__ACTIVITY__: Once you find the line with "if (s.cluster c).pendingLogs.any" in the data that follows, repeat it and every line after it exactly, through the line with "below 0.9 Tb/s (R426). -/".

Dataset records
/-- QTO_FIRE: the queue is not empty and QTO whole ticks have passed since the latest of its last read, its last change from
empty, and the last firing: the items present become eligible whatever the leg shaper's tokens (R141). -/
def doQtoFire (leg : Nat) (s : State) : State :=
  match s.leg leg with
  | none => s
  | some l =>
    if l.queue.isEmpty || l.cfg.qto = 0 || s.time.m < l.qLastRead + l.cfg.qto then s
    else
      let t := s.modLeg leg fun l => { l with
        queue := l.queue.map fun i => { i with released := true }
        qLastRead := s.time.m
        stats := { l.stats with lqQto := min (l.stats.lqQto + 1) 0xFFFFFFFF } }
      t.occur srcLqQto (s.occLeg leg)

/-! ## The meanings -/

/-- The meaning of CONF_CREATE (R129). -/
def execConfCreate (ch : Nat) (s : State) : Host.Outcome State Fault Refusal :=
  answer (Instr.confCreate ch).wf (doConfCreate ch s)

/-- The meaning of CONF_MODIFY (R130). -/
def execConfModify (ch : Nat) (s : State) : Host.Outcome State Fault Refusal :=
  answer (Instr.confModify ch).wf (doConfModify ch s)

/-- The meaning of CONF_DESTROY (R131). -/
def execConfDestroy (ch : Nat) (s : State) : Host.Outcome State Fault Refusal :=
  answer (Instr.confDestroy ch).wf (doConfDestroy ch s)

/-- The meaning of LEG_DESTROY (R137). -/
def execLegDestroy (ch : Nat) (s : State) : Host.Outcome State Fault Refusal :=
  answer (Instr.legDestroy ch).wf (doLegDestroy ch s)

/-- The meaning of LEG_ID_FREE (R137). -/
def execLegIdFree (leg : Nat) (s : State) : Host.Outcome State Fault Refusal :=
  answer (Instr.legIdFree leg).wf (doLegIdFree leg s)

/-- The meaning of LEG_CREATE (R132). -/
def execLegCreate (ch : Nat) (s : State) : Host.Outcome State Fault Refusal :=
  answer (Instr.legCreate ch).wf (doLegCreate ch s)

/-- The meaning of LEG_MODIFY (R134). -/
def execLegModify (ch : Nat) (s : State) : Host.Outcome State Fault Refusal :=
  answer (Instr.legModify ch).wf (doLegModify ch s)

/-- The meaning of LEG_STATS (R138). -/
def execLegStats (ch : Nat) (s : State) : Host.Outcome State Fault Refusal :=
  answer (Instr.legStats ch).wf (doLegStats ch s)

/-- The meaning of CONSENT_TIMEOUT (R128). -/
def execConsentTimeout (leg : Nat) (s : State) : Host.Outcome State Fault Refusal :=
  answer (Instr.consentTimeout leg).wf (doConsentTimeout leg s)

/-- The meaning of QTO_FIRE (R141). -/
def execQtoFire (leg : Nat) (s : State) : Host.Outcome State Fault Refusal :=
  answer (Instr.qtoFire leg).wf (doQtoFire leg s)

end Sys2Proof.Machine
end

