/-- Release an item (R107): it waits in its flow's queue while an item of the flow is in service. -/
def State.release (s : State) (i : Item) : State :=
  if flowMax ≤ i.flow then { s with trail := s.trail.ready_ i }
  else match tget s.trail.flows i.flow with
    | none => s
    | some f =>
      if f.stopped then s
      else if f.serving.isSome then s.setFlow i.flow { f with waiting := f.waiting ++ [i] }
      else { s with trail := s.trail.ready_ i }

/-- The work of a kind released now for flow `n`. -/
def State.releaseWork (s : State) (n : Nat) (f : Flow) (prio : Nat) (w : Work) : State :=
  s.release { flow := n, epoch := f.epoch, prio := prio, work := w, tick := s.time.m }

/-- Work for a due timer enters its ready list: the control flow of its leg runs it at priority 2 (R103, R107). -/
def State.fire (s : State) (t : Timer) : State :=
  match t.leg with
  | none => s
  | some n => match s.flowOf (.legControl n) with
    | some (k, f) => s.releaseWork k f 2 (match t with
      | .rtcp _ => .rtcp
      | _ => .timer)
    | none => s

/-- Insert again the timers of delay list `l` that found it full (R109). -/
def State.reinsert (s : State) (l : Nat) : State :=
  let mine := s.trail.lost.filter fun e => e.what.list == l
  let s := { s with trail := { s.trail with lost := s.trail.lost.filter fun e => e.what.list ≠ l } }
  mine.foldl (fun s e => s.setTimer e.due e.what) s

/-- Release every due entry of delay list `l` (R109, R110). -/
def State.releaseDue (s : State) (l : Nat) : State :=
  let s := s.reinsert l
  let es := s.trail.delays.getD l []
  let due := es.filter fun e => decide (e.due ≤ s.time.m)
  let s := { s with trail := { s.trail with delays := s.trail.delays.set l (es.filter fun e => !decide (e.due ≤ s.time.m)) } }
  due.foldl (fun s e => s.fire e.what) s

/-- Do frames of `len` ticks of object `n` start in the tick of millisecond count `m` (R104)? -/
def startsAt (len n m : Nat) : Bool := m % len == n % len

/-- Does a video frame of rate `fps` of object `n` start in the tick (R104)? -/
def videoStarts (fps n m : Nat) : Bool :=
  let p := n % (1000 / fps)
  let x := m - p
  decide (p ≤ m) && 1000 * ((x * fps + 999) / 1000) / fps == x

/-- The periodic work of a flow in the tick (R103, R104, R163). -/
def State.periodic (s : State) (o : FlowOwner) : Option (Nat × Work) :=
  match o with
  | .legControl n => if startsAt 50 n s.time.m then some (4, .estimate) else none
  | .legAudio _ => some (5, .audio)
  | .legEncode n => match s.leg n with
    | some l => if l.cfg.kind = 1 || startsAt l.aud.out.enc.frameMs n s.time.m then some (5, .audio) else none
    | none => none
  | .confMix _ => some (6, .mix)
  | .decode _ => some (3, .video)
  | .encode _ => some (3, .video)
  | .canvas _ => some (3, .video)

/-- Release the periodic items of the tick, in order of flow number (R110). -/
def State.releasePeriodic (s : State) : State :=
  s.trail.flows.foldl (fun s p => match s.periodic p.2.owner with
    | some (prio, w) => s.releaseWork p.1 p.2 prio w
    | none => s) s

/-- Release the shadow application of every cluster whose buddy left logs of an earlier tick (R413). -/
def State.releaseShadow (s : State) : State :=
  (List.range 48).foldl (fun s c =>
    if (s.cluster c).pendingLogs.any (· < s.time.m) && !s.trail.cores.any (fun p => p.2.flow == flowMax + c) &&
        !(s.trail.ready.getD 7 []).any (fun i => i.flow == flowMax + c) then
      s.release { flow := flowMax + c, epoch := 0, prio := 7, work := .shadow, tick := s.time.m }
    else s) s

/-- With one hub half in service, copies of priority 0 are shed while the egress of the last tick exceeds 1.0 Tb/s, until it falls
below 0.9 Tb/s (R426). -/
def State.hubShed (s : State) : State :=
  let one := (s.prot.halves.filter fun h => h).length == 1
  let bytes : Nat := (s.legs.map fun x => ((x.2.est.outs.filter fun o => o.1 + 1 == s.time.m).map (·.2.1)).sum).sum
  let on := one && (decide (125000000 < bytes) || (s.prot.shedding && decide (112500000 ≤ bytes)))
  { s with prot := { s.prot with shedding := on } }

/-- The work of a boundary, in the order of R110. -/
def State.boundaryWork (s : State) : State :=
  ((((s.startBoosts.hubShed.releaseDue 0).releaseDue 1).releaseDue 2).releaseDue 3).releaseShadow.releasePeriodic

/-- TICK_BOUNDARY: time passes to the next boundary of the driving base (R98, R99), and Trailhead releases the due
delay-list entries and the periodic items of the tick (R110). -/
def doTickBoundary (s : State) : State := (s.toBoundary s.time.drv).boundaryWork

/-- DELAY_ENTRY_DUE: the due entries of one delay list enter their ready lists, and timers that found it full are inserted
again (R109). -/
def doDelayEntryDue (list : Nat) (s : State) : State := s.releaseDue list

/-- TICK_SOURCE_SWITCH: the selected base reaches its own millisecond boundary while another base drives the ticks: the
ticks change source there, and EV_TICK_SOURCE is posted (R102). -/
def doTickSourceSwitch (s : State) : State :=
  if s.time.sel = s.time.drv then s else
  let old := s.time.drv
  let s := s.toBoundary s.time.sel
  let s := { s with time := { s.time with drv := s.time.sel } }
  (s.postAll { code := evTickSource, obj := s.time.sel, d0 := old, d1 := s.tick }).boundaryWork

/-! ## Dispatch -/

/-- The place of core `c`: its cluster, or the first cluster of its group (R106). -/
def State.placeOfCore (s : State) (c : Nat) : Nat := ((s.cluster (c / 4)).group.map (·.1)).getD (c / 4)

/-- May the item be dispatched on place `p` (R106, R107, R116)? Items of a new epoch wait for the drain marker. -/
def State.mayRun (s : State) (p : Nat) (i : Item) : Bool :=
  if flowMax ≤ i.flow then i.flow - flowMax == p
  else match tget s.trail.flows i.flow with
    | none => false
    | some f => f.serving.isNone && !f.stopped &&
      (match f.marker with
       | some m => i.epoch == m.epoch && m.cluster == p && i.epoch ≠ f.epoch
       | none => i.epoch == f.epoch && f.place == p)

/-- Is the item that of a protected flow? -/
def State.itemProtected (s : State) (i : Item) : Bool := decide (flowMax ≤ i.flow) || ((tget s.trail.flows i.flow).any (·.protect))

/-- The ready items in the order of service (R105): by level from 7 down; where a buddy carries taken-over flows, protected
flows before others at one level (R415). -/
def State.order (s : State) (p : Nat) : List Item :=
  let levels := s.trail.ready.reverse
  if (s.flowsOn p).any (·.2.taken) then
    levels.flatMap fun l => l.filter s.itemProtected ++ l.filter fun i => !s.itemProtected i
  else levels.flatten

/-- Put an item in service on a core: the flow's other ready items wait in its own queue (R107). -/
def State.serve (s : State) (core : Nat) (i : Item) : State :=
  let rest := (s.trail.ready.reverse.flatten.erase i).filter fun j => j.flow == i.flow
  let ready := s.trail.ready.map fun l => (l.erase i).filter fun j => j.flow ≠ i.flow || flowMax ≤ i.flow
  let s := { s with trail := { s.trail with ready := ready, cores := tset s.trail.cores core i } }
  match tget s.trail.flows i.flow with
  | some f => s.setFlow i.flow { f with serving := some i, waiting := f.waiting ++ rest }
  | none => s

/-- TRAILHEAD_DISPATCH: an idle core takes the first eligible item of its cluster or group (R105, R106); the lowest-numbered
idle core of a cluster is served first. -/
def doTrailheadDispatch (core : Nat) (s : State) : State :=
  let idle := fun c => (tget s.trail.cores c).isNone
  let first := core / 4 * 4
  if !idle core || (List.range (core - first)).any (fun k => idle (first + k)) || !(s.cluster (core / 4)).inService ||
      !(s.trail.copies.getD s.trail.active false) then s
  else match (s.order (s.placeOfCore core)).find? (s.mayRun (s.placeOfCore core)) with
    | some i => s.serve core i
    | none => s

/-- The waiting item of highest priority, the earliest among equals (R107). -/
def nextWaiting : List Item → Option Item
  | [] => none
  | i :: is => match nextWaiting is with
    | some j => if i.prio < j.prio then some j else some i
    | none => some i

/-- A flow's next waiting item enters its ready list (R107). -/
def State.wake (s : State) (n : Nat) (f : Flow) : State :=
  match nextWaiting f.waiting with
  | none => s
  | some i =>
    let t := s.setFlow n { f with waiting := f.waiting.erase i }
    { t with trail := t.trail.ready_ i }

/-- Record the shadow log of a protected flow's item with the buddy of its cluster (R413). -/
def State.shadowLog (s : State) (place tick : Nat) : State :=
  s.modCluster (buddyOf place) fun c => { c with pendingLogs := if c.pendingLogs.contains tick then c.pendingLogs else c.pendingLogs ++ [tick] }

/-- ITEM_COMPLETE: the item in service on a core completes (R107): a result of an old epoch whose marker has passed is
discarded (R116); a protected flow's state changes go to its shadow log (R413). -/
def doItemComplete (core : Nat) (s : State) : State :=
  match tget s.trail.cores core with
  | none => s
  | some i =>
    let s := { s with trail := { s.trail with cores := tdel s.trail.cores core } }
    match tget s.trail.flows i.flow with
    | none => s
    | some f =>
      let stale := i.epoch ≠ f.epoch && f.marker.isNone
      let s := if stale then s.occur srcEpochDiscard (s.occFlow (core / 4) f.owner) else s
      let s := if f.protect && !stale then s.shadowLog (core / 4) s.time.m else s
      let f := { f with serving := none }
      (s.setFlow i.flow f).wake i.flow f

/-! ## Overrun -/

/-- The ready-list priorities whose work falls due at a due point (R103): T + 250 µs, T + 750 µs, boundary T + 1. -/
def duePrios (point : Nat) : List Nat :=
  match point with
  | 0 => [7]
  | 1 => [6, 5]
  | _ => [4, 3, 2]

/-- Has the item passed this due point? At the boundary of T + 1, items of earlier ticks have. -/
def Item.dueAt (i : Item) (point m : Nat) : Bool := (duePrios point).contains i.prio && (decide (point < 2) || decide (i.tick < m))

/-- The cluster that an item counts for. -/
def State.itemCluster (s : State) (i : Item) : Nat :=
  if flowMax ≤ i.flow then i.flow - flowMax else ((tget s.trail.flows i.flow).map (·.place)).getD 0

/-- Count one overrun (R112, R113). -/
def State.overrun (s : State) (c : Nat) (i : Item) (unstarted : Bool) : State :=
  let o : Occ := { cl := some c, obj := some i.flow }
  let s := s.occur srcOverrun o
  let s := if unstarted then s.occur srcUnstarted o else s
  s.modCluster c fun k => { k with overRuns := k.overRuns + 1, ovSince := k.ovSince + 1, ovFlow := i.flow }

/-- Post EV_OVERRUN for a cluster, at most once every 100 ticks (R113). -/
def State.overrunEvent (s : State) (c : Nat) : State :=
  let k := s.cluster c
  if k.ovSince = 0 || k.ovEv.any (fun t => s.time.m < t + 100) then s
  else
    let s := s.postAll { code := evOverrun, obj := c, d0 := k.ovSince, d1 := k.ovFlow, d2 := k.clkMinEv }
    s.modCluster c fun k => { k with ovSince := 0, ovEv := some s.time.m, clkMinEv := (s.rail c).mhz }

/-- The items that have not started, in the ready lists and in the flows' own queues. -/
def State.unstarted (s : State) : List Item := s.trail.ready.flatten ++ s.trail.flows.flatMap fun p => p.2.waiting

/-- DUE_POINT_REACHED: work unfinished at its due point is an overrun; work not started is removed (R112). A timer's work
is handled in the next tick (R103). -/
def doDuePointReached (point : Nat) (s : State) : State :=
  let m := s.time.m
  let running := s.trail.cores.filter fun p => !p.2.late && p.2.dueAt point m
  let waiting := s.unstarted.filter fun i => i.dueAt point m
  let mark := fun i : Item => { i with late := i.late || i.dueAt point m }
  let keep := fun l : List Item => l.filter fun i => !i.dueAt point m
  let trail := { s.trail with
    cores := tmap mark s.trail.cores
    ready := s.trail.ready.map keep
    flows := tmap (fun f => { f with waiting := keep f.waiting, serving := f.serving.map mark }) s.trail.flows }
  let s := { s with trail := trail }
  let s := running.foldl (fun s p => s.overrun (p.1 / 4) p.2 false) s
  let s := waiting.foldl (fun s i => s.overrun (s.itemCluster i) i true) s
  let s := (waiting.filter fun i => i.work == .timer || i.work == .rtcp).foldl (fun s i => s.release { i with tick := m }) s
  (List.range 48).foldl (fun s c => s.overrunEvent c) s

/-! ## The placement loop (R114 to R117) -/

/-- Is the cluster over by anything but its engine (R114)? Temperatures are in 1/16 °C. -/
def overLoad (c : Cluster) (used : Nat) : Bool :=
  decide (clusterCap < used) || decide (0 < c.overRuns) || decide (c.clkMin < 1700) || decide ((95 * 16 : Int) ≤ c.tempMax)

__RESPONSE AREA__:
    if (s.cluster c).pendingLogs.any (· < s.time.m) && !s.trail.cores.any (fun p => p.2.flow == flowMax + c) &&
        !(s.trail.ready.getD 7 []).any (fun i => i.flow == flowMax + c) then
      s.release { flow := flowMax + c, epoch := 0, prio := 7, work := .shadow, tick := s.time.m }
    else s) s

/-- With one hub half in service, copies of priority 0 are shed while the egress of the last tick exceeds 1.0 Tb/s, until it falls
below 0.9 Tb/s (R426). -/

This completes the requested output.